The MAPK-activated protein kinase 2 mediates gemcitabine sensitivity in pancreatic cancer cells

Abstract

Pancreatic carcinoma is the major clinical entity where the nucleoside analog gemcitabine is used for first-line therapy. Overcoming cellular resistance toward gemcitabine remains a major challenge in this context. This raises the need to identify factors that determine gemcitabine sensitivity in pancreatic carcinoma cells. We previously found the MAPK-activated protein kinase 2 (MK2), part of the p38/MK2 stress response pathway, to be required for DNA replication fork stalling when osteosarcoma-derived cells were treated with gemcitabine. As a consequence, inhibition or depletion of MK2 protects these cells from gemcitabine-induced death (Köpper, et al. Proc Natl Acad Sci USA 2013; 110:16856-61). Here, we addressed whether MK2 also determines the sensitivity of pancreatic cancer cells toward gemcitabine. We found that MK2 inhibition reduced the intensity of the DNA damage response and enhanced survival of the pancreatic cancer cell lines BxPC-3, MIA PaCa-2, and Panc-1, which display a moderate to strong sensitivity to gemcitabine. In contrast, MK2 inhibition only weakly attenuated the DNA damage response intensity and did not enhance long-term survival in the gemcitabine-resistant cell line PaTu 8902. Importantly, in BxPC-3 and MIA PaCa-2 cells, inhibition of MK2 also rescued increased H2AX phosphorylation caused by inhibition of the checkpoint kinase Chk1 in the presence of gemcitabine. These results indicate that MK2 mediates gemcitabine efficacy in pancreatic cancer cells that respond to the drug, suggesting that the p38/MK2 pathway represents a determinant of the efficacy by that gemcitabine counteracts pancreatic cancer.

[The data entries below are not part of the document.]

-- ==== Sys2Proof/Laws/KeepsInteger.lean ====
section
/-! SUPPORT. What the operations of Machine/Integer.lean keep, and the registers that each may change. -/

namespace Sys2Proof.Machine

variable {T : Option Reg → Bool} {K : State → Prop}

def touchJump (p : Option Reg) : Bool := touchRetire p

theorem keeps_jump (hK : Closed T K) (s : State) (h : Nat) (target : Int) (f : Hart → Hart) (hT : ∀ p, touchJump p =
    true → T p = true) (hks : Has K s) : Has K (State.jump s h target f) := by
  unfold State.jump
  try dsimp only
  repeat' first
    | exact fun p hp => hT p hp
    | intro _
    | with_reducible assumption
    | with_reducible exact hks
    | with_reducible apply Has.ite
    | with_reducible apply keeps_retire
    | simp only [Has.same hK]
    | dsimp only
    | split

def touchControlInstr (p : Option Reg) : Bool := touchJump p || touchRetire p

theorem keeps_controlInstr (hK : Closed T K) (s : State) (h len w : Nat) (hT : ∀ p, touchControlInstr p = true → T p
    = true) (hks : Has K s) : HasOpt K (State.controlInstr s h len w) := by
  unfold State.controlInstr
  try dsimp only
  repeat' first
    | exact fun p hp => hT p (by simp only [touchControlInstr, hp, Bool.or_true, Bool.true_or])
    | intro _
    | with_reducible assumption
    | with_reducible exact hks
    | with_reducible apply HasOpt.some
    | with_reducible apply HasOpt.none
    | with_reducible apply HasOpt.ite
    | with_reducible apply Has.ite
    | with_reducible apply keeps_jump
    | with_reducible apply keeps_retire
    | with_reducible apply HasOpt.map
    | dsimp only
    | split

def touchCsrInstr (p : Option Reg) : Bool := touchCsrWrite p || touchRetire p || touchTakeInterrupt p

theorem keeps_csrInstr (hK : Closed T K) (s : State) (h w : Nat) (hT : ∀ p, touchCsrInstr p = true → T p = true)
    (hks : Has K s) : HasOpt K (State.csrInstr s h w) := by
  unfold State.csrInstr
  try dsimp only
  repeat' first
    | exact fun p hp => hT p (by simp only [touchCsrInstr, hp, Bool.or_true, Bool.true_or])
    | intro _
    | with_reducible assumption
    | with_reducible exact hks
    | with_reducible apply HasOpt.some
    | with_reducible apply HasOpt.none
    | with_reducible apply HasOpt.ite
    | with_reducible apply Has.ite
    | with_reducible apply keeps_csrWrite
    | with_reducible apply keeps_retire
    | with_reducible apply keeps_takeInterrupt
    | with_reducible refine HasOpt.of_eq ?_ (by assumption)
    | with_reducible apply HasOpt.getD
    | dsimp only
    | split

def touchSystemInstr (p : Option Reg) : Bool := touchCsrInstr p || touchOtherCall p || touchRetire p ||
  touchTakeInterrupt p || touchTrap p

theorem keeps_systemInstr (hK : Closed T K) (s : State) (h w : Nat) (hT : ∀ p, touchSystemInstr p = true → T p =
    true) (hks : Has K s) : HasOpt K (State.systemInstr s h w) := by
  unfold State.systemInstr
  try dsimp only
  repeat' first
    | exact fun p hp => hT p (by simp only [touchSystemInstr, hp, Bool.or_true, Bool.true_or])
    | intro _
    | with_reducible assumption
    | with_reducible exact hks
    | with_reducible apply HasOpt.some
    | with_reducible apply HasOpt.none
    | with_reducible apply HasOpt.ite
    | with_reducible apply Has.ite
    | with_reducible apply keeps_csrInstr
    | with_reducible apply keeps_otherCall
    | with_reducible apply keeps_retire
    | with_reducible apply keeps_takeInterrupt
    | with_reducible apply keeps_trap
    | with_reducible refine HasOpt.of_eq ?_ (by assumption)
    | with_reducible apply HasOpt.getD
    | dsimp only
    | split

def touchIntegerInstr (p : Option Reg) : Bool := touchControlInstr p || touchRetire p || touchSystemInstr p

theorem keeps_integerInstr (hK : Closed T K) (s : State) (h len w : Nat) (hT : ∀ p, touchIntegerInstr p = true → T p
    = true) (hks : Has K s) : HasOpt K (State.integerInstr s h len w) := by
  unfold State.integerInstr
  try dsimp only
  repeat' first
    | exact fun p hp => hT p (by simp only [touchIntegerInstr, hp, Bool.or_true, Bool.true_or])
    | intro _
    | with_reducible assumption
    | with_reducible exact hks
    | with_reducible apply HasOpt.some
    | with_reducible apply HasOpt.none
    | with_reducible apply HasOpt.ite
    | with_reducible apply Has.ite
    | with_reducible apply keeps_controlInstr
    | with_reducible apply keeps_retire
    | with_reducible apply keeps_systemInstr
    | with_reducible refine HasOpt.of_eq ?_ (by assumption)
    | with_reducible apply HasOpt.getD
    | dsimp only
    | split

end Sys2Proof.Machine
end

Keywords: Chk1; DNA damage; MAPKAPK2; MK2; chemotherapy; gemcitabine; pancreatic carcinoma.

Figure 1. Effect of MK2 inhibition and depletion on gemcitabine-induced H2AX phosphorylation in pancreatic cancer cell lines. BxPC-3 (A), MIA PaCa-2 (B), Panc-1 (C), and PaTu 8902 cells (D) were treated with 100 nM gemcitabine and MK2 inhibitor or DMSO for 24 h. H2AX phosphorylation was analyzed by immunoblot. (E) Panc-1 cells were depleted of MK2 by siRNA-mediated knockdown. Forty-eight hours later, the cells were treated with 300 nM gemcitabine for 22 h or left untreated. The cells were fixed and stained for immunofluorescence analysis, and γH2AX fluorescence intensity was quantified. Mean ± SD from 3 technical replicates. (**P = 0.009).

Figure 2. Proliferation of pancreatic cancer cell lines upon treatment with gemcitabine and/or MK2 inhibitor. BxPC-3 (A), MIA PaCa-2 (B), Panc-1 (C), and PaTu 8902 (D) cells were treated with 100 nM gemcitabine and MK2 inhibitor or DMSO for 24 h on day 1. Then the drugs were washed out, and cell confluence was quantified by light microscopy and digital image analysis until day 18.

Figure 3. Gemcitabine-induced H2AX phosphorylation in dependence of MK2 and Chk1 inhibition in pancreatic cancer cell lines. BxPC-3 (A), MIA PaCa-2 (B), and PaTu 8902 (C) cells were treated with 100 nM gemcitabine and MK2 inhibitor, Chk1 inhibitor or both for 24 h. Then, H2AX phosphorylation was analyzed by immunoblot. “Relative γH2AX” indicates relative γH2AX intensities normalized to Hsc70 intensities. See Table S1 for raw data.